/-- The state of an outer return before its release: `esp` is the popped stack pointer, `v` the new SSP where the new
level has a shadow stack, `cur` the token found where the old one has (R141 to R146, R171 to R176). -/
def outerLoaded (s : State) (f : FarTarget) (esp v cur : Word) (ss : SegReg) : State :=
  { s with
    rip := f.ip
    cs := { sel := f.rcs, hidden := some f.d }
    ss := ss
    cpl := rpl f.rcs
    ds := s.ds.afterOuter s.ia32e (rpl f.rcs)
    es := s.es.afterOuter s.ia32e (rpl f.rcs)
    fs := s.fs.afterOuter s.ia32e (rpl f.rcs)
    gs := s.gs.afterOuter s.ia32e (rpl f.rcs)
    rsp := StackPointer.load f.n s.draws esp
    ssp := if s.shadowStackEnabled (rpl f.rcs) then v
      else if s.shadowStackEnabled s.cpl then s.tokenAddress (rpl f.rcs) else s.ssp
    mem := if s.shadowStackEnabled s.cpl = true ∧ cur = s.tokenAddress (rpl f.rcs) ||| 1#64 then
        s.mem.writeLE s.linearBits 8 (s.tokenAddress (rpl f.rcs)).toNat (s.tokenAddress (rpl f.rcs)).toNat
      else s.mem }

section
variable (s : State) (f : FarTarget) (esp v cur : Word) (ss : SegReg)

/-- The stack pointer is the popped one plus the released bytes in the bits both popped and in use (R147, R177). -/
theorem outerLoaded_release_sp (a : Width) :
    truncTo f.n (((outerLoaded s f esp v cur ss).release a f.imm).sp a)
      = truncTo f.n (truncTo a (esp + BitVec.ofNat 64 (srcBytes f.imm))) := by
  rw [release_sp, State.sp, view_eq_truncTo]
  exact truncTo_truncTo_add (truncTo_bits_load _ _ _) a _

/-- The freed token is read back as its own address, and where none is freed memory is as it was (R145, R175). -/
theorem outerLoaded_mem :
    if s.shadowStackEnabled s.cpl = true ∧ cur = s.tokenAddress (rpl f.rcs) ||| 1#64 then
      (outerLoaded s f esp v cur ss).mem.readLE s.linearBits 8 (s.tokenAddress (rpl f.rcs)).toNat
        = some (s.tokenAddress (rpl f.rcs)).toNat
    else (outerLoaded s f esp v cur ss).mem = s.mem := by
  split
  next hfree =>
    have hmem : (outerLoaded s f esp v cur ss).mem
        = s.mem.writeLE s.linearBits 8 (s.tokenAddress (rpl f.rcs)).toNat (s.tokenAddress (rpl f.rcs)).toNat :=
      if_pos hfree
    rw [hmem, readLE_token]
  next hkeep => exact if_neg hkeep

end

/-- Settles O38: the tests and the shadow-stack steps pass, and the state left is released from the loaded stack
pointer. -/
theorem outerFarReturnCompletes : Obligations.OuterFarReturnCompletes := by
  intro i s n ip esp prev v cur rcs rss d ss hf hr hs h1 h2 h3 h4 h5 h6 h7 h8 h9 h10 hold hnew
  set f : FarTarget := { n := n, imm := i.imm, a := s.stackAddressSize, ip := ip, rcs := rcs, d := d }
  set a := s.sasIn d ss
  have hrun : s.outerLevel f { sel := rcs, hidden := some d } esp ss
      = .ok ((outerLoaded s f esp v cur ss).release a i.imm) :=
    outerLevel_run (f := f) (truncTo_of_readTarget h2) h4 hold hnew
  rw [exec_outer_loaded hf hr hs h1 h2 h3 h4 h5 h6 h7 h8 h9 h10, hrun]
  refine ⟨_, rfl, outerLoaded_release_sp s f esp v cur ss a, fun himm => ?_, fun ha hn => ?_, fun ha hn => ?_, ?_, ?_,
    ?_⟩
  · have hesp : truncTo n esp = esp := truncTo_of_lt (stackRead_lt h10)
    rw [himm]
    exact (truncTo_bits_load n _ esp).trans hesp
  · rw [ha]
    exact (release_w16_mid _ _).trans (load_mid hn _ _)
  · refine (release_hi ha _ _).trans ?_
    subst hn
    rfl
  · exact release_ssp _ _ _
  · simp only [release_mem]
    exact outerLoaded_mem s f esp v cur ss
  · obtain ⟨r, hrel⟩ := release_eq (outerLoaded s f esp v cur ss) a i.imm
    rw [hrel]
    rfl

----

All lines with the string "popped" must be copied from the data.

/-- The state of an outer return before its release: `esp` is the popped stack pointer, `v` the new SSP where the new
/-- The stack pointer is the popped one plus the released bytes in the bits both popped and in use (R147, R177). -/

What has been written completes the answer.